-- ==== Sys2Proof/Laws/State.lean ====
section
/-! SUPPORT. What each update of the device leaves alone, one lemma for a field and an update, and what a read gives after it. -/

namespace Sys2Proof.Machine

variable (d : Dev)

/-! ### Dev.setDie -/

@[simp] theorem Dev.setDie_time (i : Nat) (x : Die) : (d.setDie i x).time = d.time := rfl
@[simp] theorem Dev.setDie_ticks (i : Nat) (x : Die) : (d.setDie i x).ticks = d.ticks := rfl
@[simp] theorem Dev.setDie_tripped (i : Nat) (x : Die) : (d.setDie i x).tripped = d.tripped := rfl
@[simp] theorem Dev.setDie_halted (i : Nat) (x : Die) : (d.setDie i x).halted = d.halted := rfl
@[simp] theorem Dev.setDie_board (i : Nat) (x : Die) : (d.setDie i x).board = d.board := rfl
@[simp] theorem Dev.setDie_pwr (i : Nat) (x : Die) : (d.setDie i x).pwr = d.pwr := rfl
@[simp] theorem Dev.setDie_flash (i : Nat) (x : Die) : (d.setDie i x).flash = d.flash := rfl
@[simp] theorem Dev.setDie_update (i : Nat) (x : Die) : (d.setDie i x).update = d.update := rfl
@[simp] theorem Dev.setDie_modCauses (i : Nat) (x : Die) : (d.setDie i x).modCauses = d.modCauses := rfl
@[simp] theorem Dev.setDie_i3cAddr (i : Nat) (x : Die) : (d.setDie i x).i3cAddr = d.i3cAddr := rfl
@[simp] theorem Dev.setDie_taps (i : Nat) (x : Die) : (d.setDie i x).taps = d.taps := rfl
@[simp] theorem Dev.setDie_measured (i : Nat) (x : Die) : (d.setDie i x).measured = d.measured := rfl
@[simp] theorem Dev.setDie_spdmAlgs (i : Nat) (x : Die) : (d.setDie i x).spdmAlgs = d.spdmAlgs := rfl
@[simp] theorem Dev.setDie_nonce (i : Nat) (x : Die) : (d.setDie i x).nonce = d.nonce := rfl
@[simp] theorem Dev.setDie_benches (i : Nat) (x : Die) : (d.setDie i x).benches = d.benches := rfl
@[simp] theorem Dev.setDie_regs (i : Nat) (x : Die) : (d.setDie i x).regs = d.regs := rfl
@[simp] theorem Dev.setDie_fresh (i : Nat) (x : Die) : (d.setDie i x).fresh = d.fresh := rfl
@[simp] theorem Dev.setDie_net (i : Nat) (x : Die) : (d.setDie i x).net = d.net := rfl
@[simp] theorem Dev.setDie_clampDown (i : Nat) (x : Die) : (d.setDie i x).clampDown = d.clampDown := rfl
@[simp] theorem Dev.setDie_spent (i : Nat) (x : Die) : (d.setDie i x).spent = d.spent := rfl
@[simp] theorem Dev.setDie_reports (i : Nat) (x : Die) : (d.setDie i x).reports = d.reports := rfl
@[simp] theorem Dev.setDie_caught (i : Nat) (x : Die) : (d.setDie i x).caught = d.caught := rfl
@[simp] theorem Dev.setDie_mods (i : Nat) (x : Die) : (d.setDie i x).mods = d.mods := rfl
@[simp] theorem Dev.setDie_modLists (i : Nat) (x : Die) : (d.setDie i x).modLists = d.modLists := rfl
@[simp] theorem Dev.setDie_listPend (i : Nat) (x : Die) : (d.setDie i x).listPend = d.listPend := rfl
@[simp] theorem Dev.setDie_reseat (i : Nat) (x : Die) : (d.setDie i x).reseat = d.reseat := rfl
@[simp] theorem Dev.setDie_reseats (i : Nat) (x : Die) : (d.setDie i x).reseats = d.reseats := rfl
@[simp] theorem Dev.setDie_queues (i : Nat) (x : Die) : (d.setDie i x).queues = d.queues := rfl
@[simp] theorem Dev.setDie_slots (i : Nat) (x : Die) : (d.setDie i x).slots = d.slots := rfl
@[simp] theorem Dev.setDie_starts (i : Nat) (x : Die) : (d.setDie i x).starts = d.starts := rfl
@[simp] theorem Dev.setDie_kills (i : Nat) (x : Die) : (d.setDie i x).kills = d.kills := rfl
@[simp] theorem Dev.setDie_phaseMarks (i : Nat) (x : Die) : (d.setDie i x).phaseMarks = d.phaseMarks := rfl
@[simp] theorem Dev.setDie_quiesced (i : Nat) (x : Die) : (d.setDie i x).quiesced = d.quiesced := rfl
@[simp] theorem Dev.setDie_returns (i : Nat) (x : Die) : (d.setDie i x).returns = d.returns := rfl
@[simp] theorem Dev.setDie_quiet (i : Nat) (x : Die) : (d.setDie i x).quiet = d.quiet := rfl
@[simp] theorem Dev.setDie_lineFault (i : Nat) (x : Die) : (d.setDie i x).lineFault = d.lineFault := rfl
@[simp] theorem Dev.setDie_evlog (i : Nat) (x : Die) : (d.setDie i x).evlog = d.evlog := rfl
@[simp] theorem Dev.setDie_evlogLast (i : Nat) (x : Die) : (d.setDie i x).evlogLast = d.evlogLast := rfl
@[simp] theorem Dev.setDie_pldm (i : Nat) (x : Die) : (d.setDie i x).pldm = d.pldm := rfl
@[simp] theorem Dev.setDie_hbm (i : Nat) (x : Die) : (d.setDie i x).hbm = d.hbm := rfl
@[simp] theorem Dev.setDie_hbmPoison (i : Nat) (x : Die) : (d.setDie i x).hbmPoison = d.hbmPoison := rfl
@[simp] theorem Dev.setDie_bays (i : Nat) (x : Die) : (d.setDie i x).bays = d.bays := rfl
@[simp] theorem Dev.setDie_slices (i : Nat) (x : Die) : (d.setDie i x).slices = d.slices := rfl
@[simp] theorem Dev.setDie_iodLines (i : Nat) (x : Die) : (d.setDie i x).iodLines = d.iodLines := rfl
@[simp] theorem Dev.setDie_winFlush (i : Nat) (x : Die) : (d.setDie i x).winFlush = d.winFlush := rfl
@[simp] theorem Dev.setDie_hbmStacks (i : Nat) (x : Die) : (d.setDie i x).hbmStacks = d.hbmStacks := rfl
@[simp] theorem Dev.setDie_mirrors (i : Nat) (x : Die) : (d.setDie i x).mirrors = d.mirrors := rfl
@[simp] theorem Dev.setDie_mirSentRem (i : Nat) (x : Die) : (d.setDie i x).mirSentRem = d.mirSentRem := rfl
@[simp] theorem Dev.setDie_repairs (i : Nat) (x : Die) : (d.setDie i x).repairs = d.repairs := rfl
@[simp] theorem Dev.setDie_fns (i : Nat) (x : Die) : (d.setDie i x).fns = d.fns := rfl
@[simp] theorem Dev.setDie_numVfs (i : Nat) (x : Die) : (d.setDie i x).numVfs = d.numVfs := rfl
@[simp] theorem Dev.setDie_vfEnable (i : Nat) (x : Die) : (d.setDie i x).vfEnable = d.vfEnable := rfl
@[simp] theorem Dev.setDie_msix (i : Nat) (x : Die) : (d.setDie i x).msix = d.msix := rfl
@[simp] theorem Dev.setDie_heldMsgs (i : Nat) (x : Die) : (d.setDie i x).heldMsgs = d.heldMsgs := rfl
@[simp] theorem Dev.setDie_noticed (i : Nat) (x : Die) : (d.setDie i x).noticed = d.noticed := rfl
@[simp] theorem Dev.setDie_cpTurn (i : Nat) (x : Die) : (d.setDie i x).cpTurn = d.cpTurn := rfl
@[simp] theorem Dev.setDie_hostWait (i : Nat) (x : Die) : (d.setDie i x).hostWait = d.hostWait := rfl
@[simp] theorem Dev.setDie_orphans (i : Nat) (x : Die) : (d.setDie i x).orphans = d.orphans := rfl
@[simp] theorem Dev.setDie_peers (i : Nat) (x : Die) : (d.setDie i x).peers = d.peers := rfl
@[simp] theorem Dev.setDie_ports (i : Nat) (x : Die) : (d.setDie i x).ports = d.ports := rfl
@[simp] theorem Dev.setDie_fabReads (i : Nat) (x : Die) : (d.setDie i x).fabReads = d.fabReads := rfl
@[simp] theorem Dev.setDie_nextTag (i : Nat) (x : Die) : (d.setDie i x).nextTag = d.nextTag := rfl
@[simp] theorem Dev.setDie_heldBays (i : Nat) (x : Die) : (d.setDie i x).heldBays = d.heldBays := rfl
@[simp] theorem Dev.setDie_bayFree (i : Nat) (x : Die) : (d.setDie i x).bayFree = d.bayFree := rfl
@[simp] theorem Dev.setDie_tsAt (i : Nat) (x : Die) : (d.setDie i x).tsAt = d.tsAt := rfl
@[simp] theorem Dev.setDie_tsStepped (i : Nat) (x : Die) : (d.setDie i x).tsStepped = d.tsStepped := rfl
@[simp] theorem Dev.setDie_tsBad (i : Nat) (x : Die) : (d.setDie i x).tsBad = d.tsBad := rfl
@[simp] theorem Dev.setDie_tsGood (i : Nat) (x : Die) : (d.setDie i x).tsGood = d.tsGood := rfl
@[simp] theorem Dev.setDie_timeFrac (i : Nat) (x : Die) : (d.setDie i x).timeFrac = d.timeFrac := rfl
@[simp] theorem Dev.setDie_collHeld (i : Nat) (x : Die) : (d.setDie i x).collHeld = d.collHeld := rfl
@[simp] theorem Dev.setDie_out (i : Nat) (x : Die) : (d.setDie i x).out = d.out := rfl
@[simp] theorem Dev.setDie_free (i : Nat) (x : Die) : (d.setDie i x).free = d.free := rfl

• _Required action_
From the listing above, repeat exactly the lines starting at the line that includes "d.orphans := rfl" and ending at the line that includes "d.tsBad := rfl", with nothing outside that span.

• _Answer below_
@[simp] theorem Dev.setDie_orphans (i : Nat) (x : Die) : (d.setDie i x).orphans = d.orphans := rfl
@[simp] theorem Dev.setDie_peers (i : Nat) (x : Die) : (d.setDie i x).peers = d.peers := rfl
@[simp] theorem Dev.setDie_ports (i : Nat) (x : Die) : (d.setDie i x).ports = d.ports := rfl
@[simp] theorem Dev.setDie_fabReads (i : Nat) (x : Die) : (d.setDie i x).fabReads = d.fabReads := rfl
@[simp] theorem Dev.setDie_nextTag (i : Nat) (x : Die) : (d.setDie i x).nextTag = d.nextTag := rfl
@[simp] theorem Dev.setDie_heldBays (i : Nat) (x : Die) : (d.setDie i x).heldBays = d.heldBays := rfl
@[simp] theorem Dev.setDie_bayFree (i : Nat) (x : Die) : (d.setDie i x).bayFree = d.bayFree := rfl
@[simp] theorem Dev.setDie_tsAt (i : Nat) (x : Die) : (d.setDie i x).tsAt = d.tsAt := rfl
@[simp] theorem Dev.setDie_tsStepped (i : Nat) (x : Die) : (d.setDie i x).tsStepped = d.tsStepped := rfl
@[simp] theorem Dev.setDie_tsBad (i : Nat) (x : Die) : (d.setDie i x).tsBad = d.tsBad := rfl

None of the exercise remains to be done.